Mayor Wayne Brown outside the Auckland Town Hall meets Ports of Auckland workers.
Mayor Wayne Brown outside the Auckland Town Hall meets Ports of Auckland workers.
The chair of Auckland Council’s Planning, Environment & Parks Committee, Richard Hills, says it was only by strong councillor push-back that a community grants programme was saved.
The Ngā Hapori Momoho-Thriving Communities grant scheme, along with a regional arts and culture fund and various transport subsidies were on Mayor WayneBrown’s cull list last year, but it was eventually approved at a lower level of funding.
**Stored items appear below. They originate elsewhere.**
-- ==== Sys2Proof/Machine/SelfTest.lean ====
section
/-! DEFINITION. Machine/SelfTest.lean: self-test, calibration and field fuse rows (spec file 18). -/

namespace Sys2Proof.Machine

/-! ### Units -/

/-- Kind of a testable unit by its index (R26, R592): 1 native lane, 2 spare lane, 3 LDPC, 4 darn, 5 DM or PM, 6 loop engine,
7 spare loop engine; 0 not testable. -/
def tstKind (u : Nat) : Nat :=
  if u < 32 then 0
  else if u < 1088 then (if (u - 32) % 66 < 64 then 1 else 2)
  else if u < 1184 then 3
  else if u < 1192 then 4
  else if u < 1228 then 5
  else if u < 1244 then 6
  else if u < 1248 then 7
  else 0

/-- Slices of a pass (R592). -/
def tstSlices (kind : Nat) : Nat :=
  match kind with
  | 1 => 16
  | 2 => 16
  | 3 => 24
  | 4 => 8
  | 5 => 12
  | 6 => 8
  | 7 => 8
  | _ => 0

/-- Deck of a lane or loop engine. -/
def unitDeck (u : Nat) : Nat := if u < 1088 then (u - 32) / 66 else u - 1228

/-- Lane number of a lane unit. -/
def unitLane (u : Nat) : Nat := (u - 32) % 66

/-- Data die of a pool engine. -/
def unitDie (u : Nat) : Nat := if u < 1184 then (u - 1088) / 48 else (u - 1184) / 4

/-- Source of the records about a unit. -/
def unitSrc (u : Nat) : Src :=
  if tstKind u = 1 ∨ tstKind u = 2 ∨ tstKind u = 6 then .deckUnit (unitDeck u) u else .unit u

/-- Self-test data of a unit. -/
def Dev.tunit (d : Dev) (u : Nat) : TUnit := FMap.get (fun _ => {}) d.tst.units u

/-- The tick at which a unit's last complete pass ended, if it has had one: its own, or the initial one of the boot (R594, R659). -/
def Dev.passEnd (d : Dev) (u : Nat) : Option Nat := if (d.tunit u).passed then some (d.tunit u).lastPass else d.tst.initial

/-- Change the self-test data of a unit. -/
def Dev.onUnit (u : Nat) (f : TUnit → TUnit) (d : Dev) : Dev :=
  { d with tst := { d.tst with units := d.tst.units.ins u (f (d.tunit u)) } }

/-- Change the visits. -/
def Dev.onVisits (f : List Visit → List Visit) (d : Dev) : Dev := { d with tst := { d.tst with visits := f d.tst.visits } }

/-- IN_TEST and the row counts are shown (R613). -/
def tstShow (d : Dev) : Dev :=
  d.sets [(Reg.TST_STS_IN_TEST, min 255 (d.tst.units.filter (fun e => e.2.state == 2)).length),
    (Reg.TST_STS_ROWS_USED, d.tst.rows.length), (Reg.TST_STS_FULL, ofB (decide (256 ≤ d.tst.rows.length)))]

/-- The spare that a visit of a unit uses, as a unit: a spare lane of its deck or its group's spare loop engine. -/
def Visit.spareUnit (v : Visit) : Nat :=
  if tstKind v.unit = 6 then 1244 + unitDeck v.unit / 4 else 32 + 66 * unitDeck v.unit + 64 + v.spare

/-! ### Field fuse rows (R607, R608) -/

/-- CRC-8 of R608 over 24 bits. -/
def crc8 (v : Nat) : Nat := (msb 24 v).foldl (crcStep 8 0x07) 0

/-- A RETIRE row. -/
def fuseRow (u reason : Nat) : Nat :=
  let low := reason % 256 * 2 ^ 16 + 2 ^ 14 + u % 2 ^ 14
  crc8 low * 2 ^ 24 + low

/-- TYPE of a row. -/
def rowType (r : Nat) : Nat := bits r 14 2

/-- Whether a row's CRC-8 is good. -/
def rowGood (r : Nat) : Bool := bits r 24 8 == crc8 (r % 2 ^ 24)

/-- Units that RETIRE rows with a good CRC-8 retire (R608). -/
def fuseUnits (d : Dev) : List Nat := (d.tst.rows.filter (fun r => rowType r == 1 && rowGood r)).map (fun r => bits r 0 14)

/-- A row is programmed and read back; a mismatch voids it and the next is tried, three in all. The result is one of
FROW_CTL's. -/
def burnRow : Nat → Nat → Nat → List Nat → List Nat × Nat
  | 0, _, _, rows => (rows, 3)
  | tries + 1, row, voids, rows =>
    if 256 ≤ rows.length then (rows, 2)
    else match voids with
      | 0 => (rows ++ [row], 1)
      | v + 1 => burnRow tries row v (rows ++ [0xFFFFFFFF])

/-- A burn for a unit, in the change ledger (R607): `voids` rows mismatch on their read-back. DEDUCED, log 75. -/
def burn (c : Clock) (who : Who) (u reason voids : Nat) (d : Dev) : Dev :=
  d.ledgered c who 9 reason u zeros48 zeros48 (fun d => d.set Reg.TST_FROW_CTL_RESULT 4) (fun d =>
    let r := burnRow 3 (fuseRow u reason) voids d.tst.rows
    tstShow ({ d with tst := { d.tst with rows := r.1 } }.set Reg.TST_FROW_CTL_RESULT r.2))

/-- BURN: a Custodian writes FROW_CTL.BURN (R621). -/
def burnWrite (c : Clock) (index reason voids : Nat) (d : Dev) : Dev :=
  let d := d.sets [(Reg.TST_FROW_CTL_INDEX, index), (Reg.TST_FROW_CTL_REASON, reason)]
  if tstKind (index % 2 ^ 14) = 0 then d.set Reg.TST_FROW_CTL_RESULT 4
  else burn c d.who (index % 2 ^ 14) (reason % 256) voids d

/-! ### Retirement (R606) -/

/-- Whether a loop engine's group has its spare free: not retired, on no visit, and no deck of the group runs on it. -/
def loopSpareFree (d : Dev) (g : Nat) : Bool :=
  (d.tunit (1244 + g)).state == 0 &&
    (List.range 4).all (fun i => !d.getB (Reg.LOOP_ENG_STS_SPARE_ENG (4 * g + i))) &&
    d.tst.visits.all (fun v => !(tstKind v.unit == 6 && decide (v.spare < 2) && unitDeck v.unit / 4 == g))

/-- What a retirement does to the unit itself. -/
def unitOut (n : Nat) (u : Nat) (d : Dev) : Dev :=
  match tstKind u with
  | 1 => laneRetire n (unitLane u) d
  | 2 => laneRetire n (unitLane u) d
  | 3 => { d with dies := d.dies.ins (unitDie u) { d.die (unitDie u) with ldpcOut := (d.die (unitDie u)).ldpcOut + 1 } }
  | 4 => { d with dies := d.dies.ins (unitDie u) { d.die (unitDie u) with darnOut := (d.die (unitDie u)).darnOut + 1 } }
  | 5 => d.set (Reg.CMP_ENG_STS_STATE (u - 1192)) 3
  | 6 => if d.getB (Reg.LOOP_ENG_STS_SPARE_ENG n) then d
    else if loopSpareFree d (n / 4) then d.set (Reg.LOOP_ENG_STS_SPARE_ENG n) 1
    else (d.linkDown n).deckState n dABSENT
  | _ => d

/-- A block is retired: its status, STS, the record, the ledger entry, and a fuse row with FUSE_AUTO (R593, R606, R607). -/
def retireUnit (c : Clock) (u reason voids : Nat) (d : Dev) : Dev :=
  let d := unitOut (unitDeck u) u (d.onUnit u (fun t => { t with state := 3, slice := 0, again := false }))
  let d := (d.set Reg.TST_STS_RETIRED 1).fault c (unitSrc u) { cls := 10, code := 3, sev := 2, detail := le 1 reason }
  let d := d.ledEvent c {} 9 2 reason u zeros48 zeros48
  tstShow (if d.getB Reg.TST_CFG_FUSE_AUTO then burn c {} u reason voids d else d)

/-- Fuse rows whose CRC-8 fails make a record each at a domain reset (R608). -/
def fuseFaults (c : Clock) (d : Dev) : Dev :=
  (d.tst.rows.zip (List.range d.tst.rows.length)).foldl (fun d (p : Nat × Nat) =>
    if (rowType p.1 == 1 || rowType p.1 == 2) && !rowGood p.1 then
      d.fault c .device { cls := 10, code := 4, sev := 1, detail := le 1 p.2 }
    else d) d

/-- Units of a range that the rows retire show RETIRED (R608). -/
def fuseMark (lo hi : Nat) (d : Dev) : Dev :=
  ((fuseUnits d).filter (fun u => decide (lo ≤ u) && decide (u < hi))).foldl (fun d u =>
    d.onUnit u (fun t => { t with state := 3 })) d

/-- The LANE domain of a die leaves reset: its lanes as the rows say (R136, R608). -/
def fuseLanes (die : Nat) (d : Dev) : Dev :=
  (List.range 8).foldl (fun d i =>
    let n := 8 * die + i
    let ls := ((fuseUnits d).filter (fun u => decide (32 + 66 * n ≤ u) && decide (u < 98 + 66 * n))).map unitLane
    lanesFromFuses n ls (fuseMark (32 + 66 * n) (98 + 66 * n) d)) d

/-- The DEC domain of a die leaves reset: engines the rows retire are out of their pools. -/
def fuseDec (die : Nat) (d : Dev) : Dev :=
  let l := (fuseUnits d).eraseDups
  let d := fuseMark (1088 + 48 * die) (1136 + 48 * die) (fuseMark (1184 + 4 * die) (1188 + 4 * die) d)
  let x := d.die die
  let y := { x with ldpcOut := (l.filter (fun u => tstKind u == 3 && unitDie u == die)).length,
                    darnOut := (l.filter (fun u => tstKind u == 4 && unitDie u == die)).length }
  { d with dies := d.dies.ins die y }

/-- The CMP domain leaves reset. -/
def fuseCmp (d : Dev) : Dev :=
  ((fuseUnits d).filter (fun u => tstKind u == 5)).foldl (fun d u => d.set (Reg.CMP_ENG_STS_STATE (u - 1192)) 3)
    (fuseMark 1192 1228 d)

/-- The DECK domain of a die leaves reset: decks whose loop engine is retired take their group's spare, lowest first; a deck
left without one stays ABSENT (R602). -/
def fuseLoops (die : Nat) (d : Dev) : Dev :=
  let l := fuseUnits d
  let d := fuseMark (1228 + 8 * die) (1236 + 8 * die) (fuseMark (1244 + 2 * die) (1246 + 2 * die) d)
  (List.range 8).foldl (fun d i =>
    let n := 8 * die + i
    if l.contains (1228 + n) && loopSpareFree d (n / 4) then d.set (Reg.LOOP_ENG_STS_SPARE_ENG n) 1 else d) d

/-- A deck without a loop engine (R602). -/
def noLoopEngine (d : Dev) (n : Nat) : Bool := (d.tunit (1228 + n)).state == 3 && !d.getB (Reg.LOOP_ENG_STS_SPARE_ENG n)

/-! ### Starting a visit (R594, R595, R599, R600) -/

/-- Whether every lane of a deck is in standby. -/
def allStandby (d : Dev) (n : Nat) : Bool := (List.range 66).all (fun l => d.getB (Reg.LANE_STATE_STBY n l))

/-- The spare lane a visit takes: the lowest in SPARE with no software command (R595). -/
def tstSpare (d : Dev) (n : Nat) : Option Nat :=
  [0, 1].find? (fun s => d.lstate n (64 + s) == lSPARE && !d.getB (Reg.LANE_SPARE_CTL_BUSY n s) &&
    !d.getB (Reg.LANE_SPARE_CTL_TST_OWN n s))

/-- Whether every slot of a deck is OFF. -/
def slotsOff (d : Dev) (n : Nat) : Bool := (List.range 8).all (fun s => d.get (Reg.LOOP_STS_MODE n s) == 0)

/-- Whether a complete block of a die waits for a darn engine (R592). -/
def blockWaits (d : Dev) (die : Nat) : Bool :=
  (List.range 8).any (fun i => (d.deck (8 * die + i)).blocks.any (fun b => b.complete && !b.inDarn))

/-- Pool engines of a die, and compression engines, in TEST now (R594). -/
def poolTests (d : Dev) (die : Nat) : Nat :=
  (d.tst.units.filter (fun e => (tstKind e.1 == 3 || tstKind e.1 == 4) && unitDie e.1 == die && e.2.state == 2)).length
def cmpTests (d : Dev) : Nat := (d.tst.units.filter (fun e => tstKind e.1 == 5 && e.2.state == 2)).length

/-- A domain is on (R558, R582). -/
def Dev.domOn (d : Dev) (k : Nat) : Bool := bit (d.get Reg.PWR_DOM_STS_ON) k

/-- A pool or compression engine leaves its pool for a slice, if it may (R592, R594): an LDPC engine only while its die has an engine free
and no decode waits for one (R11, R168). -/
def engineOut (u : Nat) (d : Dev) : Option Dev :=
  let i := unitDie u
  match tstKind u with
  | 3 => if d.domOn (13 + 3 * i) && (d.die i).first.isEmpty && (d.die i).turbo.isEmpty && decide ((d.die i).active.length + (d.die i).ldpcOut < 48) && decide (poolTests d i < 4) then
      some { d with dies := d.dies.ins i { d.die i with ldpcOut := (d.die i).ldpcOut + 1 } } else none
  | 4 => if d.domOn (13 + 3 * i) && decide ((d.die i).darn.length + (d.die i).darnOut < 4) && decide (poolTests d i < 4) &&
        !blockWaits d i then
      some { d with dies := d.dies.ins i { d.die i with darnOut := (d.die i).darnOut + 1 } } else none
  | 5 => if d.domOn 9 && d.get (Reg.CMP_ENG_STS_STATE (u - 1192)) == 0 && decide (cmpTests d < 2) then
      some (d.set (Reg.CMP_ENG_STS_STATE (u - 1192)) 2) else none
  | _ => none

/-- An engine goes back to its pool after a slice (R591). -/
def engineBack (u : Nat) (d : Dev) : Dev :=
  let i := unitDie u
  match tstKind u with
  | 3 => { d with dies := d.dies.ins i { d.die i with ldpcOut := (d.die i).ldpcOut - 1 } }
  | 4 => { d with dies := d.dies.ins i { d.die i with darnOut := (d.die i).darnOut - 1 } }
  | 5 => d.set (Reg.CMP_ENG_STS_STATE (u - 1192)) 0
  | _ => d

/-- A unit's state. -/
def Dev.ustate (u st : Nat) (d : Dev) : Dev := d.onUnit u (fun t => { t with state := st })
Hills’ committee has approved grants totalling $318,00 to 13 organisations - with about half the money directly benefiting Maori through activities like a spoken word poetry workshop for Maori, a community connection programme for older Aucklanders and a music wellness programme.
Auckland councillor Richard Hills.
“It’s not funding the whole event or whole programme but it’s us being able to use a little bit of ratepayer money to help get a project off the ground or help it get other funds so it’s a good way to make that dollar go further,” Hills told Waatea.News.Com.
“We know community organisations are the leaders in our communities getting things done so we like to support them rather than lead it ourselves.”
Other groups getting support are a treaty education programme and a community outreach programme working with rangatahi facing exclusion, isolation and adversity.